El mecanismo es estrecho y Hood lo dijo con claridad: el arrendamiento financiero se incluye en el gasto de capital y el operativo no. Un arrendamiento financiero se trata como la compra de un activo, así que aterriza en la línea de capex. Un arrendamiento operativo se trata como alquiler, así que aterriza en gasto de explotación. Basta trasladar un tramo de arrendamientos de centros de datos de la primera categoría a la segunda para que la cifra de capex caiga sin que quede un solo bastidor sin construir.

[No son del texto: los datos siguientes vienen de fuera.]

/-- One lane of VARITH (R71, R297); `z` is the free sign of a zero that MAX or MIN of both zeros gives. -/
def arithLane (fn : VArith) (z : Bool) (a b c : F32) : F32 :=
  match fn with
  | .add => f32Add a b
  | .sub => f32Sub a b
  | .mul => f32Mul a b
  | .fma => f32Fma a b c
  | .max => f32Max z a b
  | .min => f32Min z a b

/-- The effect of VARITH. -/
def State.varithEffect (s : State) (p : PierIx) (t : Nat) (fn : VArith) (vd va vb vc : VReg) (mask : Option MReg) :
    State :=
  let a := s.readV p t va
  let b := a.2.readV p t vb
  let c := if fn = .fma then b.2.readV p t vc else ([], b.2)
  let z := if fn = .max || fn = .min then c.2.freeBits 128 else ([], c.2)
  let en := z.2.enable p t mask
  en.2.writeV p t 4 vd en.1
    ((List.range 128).map (fun l => arithLane fn (z.1.getD l false) (a.1.getD l 0) (b.1.getD l 0) (c.1.getD l 0)))

/-- VARITH with its check. -/
def runVarith (failed : Bool) (p : PierIx) (t : Nat) (fn : VArith) (vd va vb vc : VReg) (mask : Option MReg) (s : State) :
    State :=
  s.issueV failed (.varith p t fn vd va vb vc mask) p t (fun _ => Needs.nothing) (fun s => s.varithEffect p t fn vd va vb vc mask)

/-- VARITH. -/
def execVarith (p : PierIx) (t : Nat) (fn : VArith) (vd va vb vc : VReg) (mask : Option MReg) (s : State) :
    Host.Outcome State Fault Refusal := .next (runVarith false p t fn vd va vb vc mask s)

/-- One lane of VCMP: no comparison holds of a NaN. -/
def cmpLane (fn : VCmp) (a b : F32) : Bool :=
  match fn with
  | .eq => f32Eq a b
  | .lt => f32Lt a b
  | .le => f32Lt a b || f32Eq a b

/-- A mask from its bits. -/
def maskOf (bs : List Bool) : BitVec 128 := BitVec.ofNat 128 (packCodes 1 (bs.map Bool.toNat))

/-- The effect of VCMP. -/
def State.vcmpEffect (s : State) (p : PierIx) (t : Nat) (fn : VCmp) (md : MReg) (va vb : VReg) (mask : Option MReg) :
    State :=
  let a := s.readV p t va
  let b := a.2.readV p t vb
  let en := b.2.enable p t mask
  en.2.writeM p t 4 md en.1 (maskOf ((List.range 128).map (fun l => cmpLane fn (a.1.getD l 0) (b.1.getD l 0))))

/-- VCMP with its check. -/
def runVcmp (failed : Bool) (p : PierIx) (t : Nat) (fn : VCmp) (md : MReg) (va vb : VReg) (mask : Option MReg) (s : State) :
    State :=
  s.issueV failed (.vcmp p t fn md va vb mask) p t (fun _ => Needs.nothing) (fun s => s.vcmpEffect p t fn md va vb mask)

/-- VCMP. -/
def execVcmp (p : PierIx) (t : Nat) (fn : VCmp) (md : MReg) (va vb : VReg) (mask : Option MReg) (s : State) :
    Host.Outcome State Fault Refusal := .next (runVcmp false p t fn md va vb mask s)

/-- The effect of VSEL: VA in each lane whose bit of the mask is 1, VB elsewhere (R146). -/
def State.vselEffect (s : State) (p : PierIx) (t : Nat) (vd va vb : VReg) (sel : MReg) : State :=
  let a := s.readV p t va
  let b := a.2.readV p t vb
  let m := b.2.readM p t sel
  m.2.writeV p t 4 vd (BitVec.allOnes 128)
    ((List.range 128).map (fun l => if m.1.getLsbD l then a.1.getD l 0 else b.1.getD l 0))

/-- VSEL with its check. -/
def runVsel (failed : Bool) (p : PierIx) (t : Nat) (vd va vb : VReg) (sel : MReg) (s : State) : State :=
  s.issueV failed (.vsel p t vd va vb sel) p t (fun _ => Needs.nothing) (fun s => s.vselEffect p t vd va vb sel)

/-- VSEL. -/
def execVsel (p : PierIx) (t : Nat) (vd va vb : VReg) (sel : MReg) (s : State) : Host.Outcome State Fault Refusal :=
  .next (runVsel false p t vd va vb sel s)

/-- A special function of one lane (R70). -/
def sfuLane (fn : VSfu) (x : F32) : F32 :=
  match fn with
  | .rcp => sfuRcp x
  | .exp2 => sfuExp2 x
  | .log2 => sfuLog2 x
  | .exp => sfuExp x
  | .ln => sfuLn x

/-- The effect of VSFU. -/
def State.vsfuEffect (s : State) (p : PierIx) (t : Nat) (fn : VSfu) (vd va : VReg) (mask : Option MReg) : State :=
  let a := s.readV p t va
  let en := a.2.enable p t mask
  en.2.writeV p t 15 vd en.1 (a.1.map (sfuLane fn))

/-- VSFU with its check. -/
def runVsfu (failed : Bool) (p : PierIx) (t : Nat) (fn : VSfu) (vd va : VReg) (mask : Option MReg) (s : State) : State :=
  s.issueV failed (.vsfu p t fn vd va mask) p t (fun _ => Needs.nothing) (fun s => s.vsfuEffect p t fn vd va mask)

/-- VSFU. -/
def execVsfu (p : PierIx) (t : Nat) (fn : VSfu) (vd va : VReg) (mask : Option MReg) (s : State) :
    Host.Outcome State Fault Refusal := .next (runVsfu false p t fn vd va mask s)

/-- The effect of VRED: the tree's result in lane 0 and +0 in the other lanes (R148). -/
def State.vredEffect (s : State) (p : PierIx) (t : Nat) (isMax : Bool) (vd va : VReg) (mask : Option MReg) : State :=
  let a := s.readV p t va
  let z := if isMax then a.2.freeBits 128 else ([], a.2)
  let op (k : Nat) (x y : F32) : F32 := if isMax then f32Max (z.1.getD k false) x y else f32Add x y
  let en := z.2.enable p t mask
  en.2.writeV p t 28 vd en.1 (redTree op 7 0 a.1 :: List.replicate 127 0)

/-- VRED with its check. -/
def runVred (failed : Bool) (p : PierIx) (t : Nat) (isMax : Bool) (vd va : VReg) (mask : Option MReg) (s : State) : State :=
  s.issueV failed (.vred p t isMax vd va mask) p t (fun _ => Needs.nothing) (fun s => s.vredEffect p t isMax vd va mask)

/-- VRED. -/
def execVred (p : PierIx) (t : Nat) (isMax : Bool) (vd va : VReg) (mask : Option MReg) (s : State) :
    Host.Outcome State Fault Refusal := .next (runVred false p t isMax vd va mask s)

/-- How many tiles a VTRANS reads and writes (R149). -/
def transTiles (f : Fmt) : Nat := if f = .fp32 then 2 else 1

/-- The offsets of the tiles that an instruction reads (R296). -/
def offsets (d n : Nat) (keep : Bool) : List Nat := (List.range n).map (fun j => firstOff_ d keep j)
  where
  firstOff_ (d : Nat) (keep : Bool) (j : Nat) : Nat := if keep then d + j else j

Por eso también difieren las dos cifras que Microsoft publicó del trimestre. El comunicado de resultados registra 35.800 millones de dólares de altas de inmovilizado material en el cuarto trimestre y 115.900 millones en el ejercicio. La cifra de capex comentada en la conferencia, que incluye el arrendamiento financiero, fue de 41.000 millones en el trimestre, cerca de un 70 por ciento más que un año antes. Ninguna es errónea. Cuentan cosas distintas, y la brecha entre ambas equivale en esencia al componente de arrendamiento financiero que la reclasificación ahora reduce.

El edificio dura 25 años y los chips no

El cambio de vida útil es el más duradero de los dos. Ampliar la vida supuesta de un centro de datos de 15 a 25 años reparte su coste en diez años más de amortización, lo que reduce el cargo anual contra el resultado. Hood fue prudente sobre el tamaño de ese efecto y dijo que el cambio afecta solo al momento en que se reconoce la amortización futura y que se espera un beneficio mínimo para el resultado operativo del ejercicio 2027. Démoslo por bueno para el primer año, y anotemos después que el supuesto ya corre un cuarto de siglo.

Conviene ponerlo junto a otra cosa que Microsoft reveló: cerca de dos tercios de la inversión va a activos de vida corta como CPU y GPU. La compañía alarga por tanto la vida supuesta de la carcasa mientras la mayor parte del dinero compra un contenido que se renueva en pocos años. No es una incoherencia, porque un edificio dura de verdad más que un servidor. Sí significa que el plan de amortización y el ciclo de renovación se separan, y el coste declarado por unidad de cómputo se deriva del primero, nunca del segundo.

Qué se lleva un operador de una previsión que bajó

Una previsión de capex más baja no es una señal de oferta. La capacidad llega cuando llegan el hormigón, los transformadores y las conexiones de red, y ninguno responde a una clasificación de arrendamientos. Microsoft ya le dijo a este mercado dónde está su límite. Sus directivos han descrito que su propio Copilot se atiende antes que los clientes de Azure, y Satya Nadella ha situado la restricción vinculante en la electricidad y en la capacidad de terminar obras cerca de ella. Nada en la contabilidad de este trimestre toca ninguna de las dos.

En la práctica, eso significa leer las dos cifras por separado en cada renovación. Hay que pedir el gasto en caja para la región y la familia de aceleradores que se compra, con fecha, y tratar el capex de titular como un resultado contable y no como una promesa de entrega. Para un comprador europeo esto pesa más que para uno estadounidense, porque la cola a la que se incorpora la fijan las fechas locales de conexión a la red, y una reclasificación en Redmond no mueve una subestación en Madrid ni en Fráncfort.

La cifra que hay que vigilar ahora

Hood anticipó un gasto de capital más alto para el ejercicio 2027 y dijo que crecerá en tasa anual dadas las señales de demanda en toda la cartera. Esa es la cifra que merece seguimiento, porque ahí aparecería un cambio real de ambición. Si la línea declarada se aplana mientras la construcción sigue, la reclasificación está haciendo el trabajo. Si la línea sube igualmente, el gasto se acelera de verdad. En cualquier caso, la pregunta que hay que llevar a una renovación es la misma: cuánta caja, en qué región, para cuándo.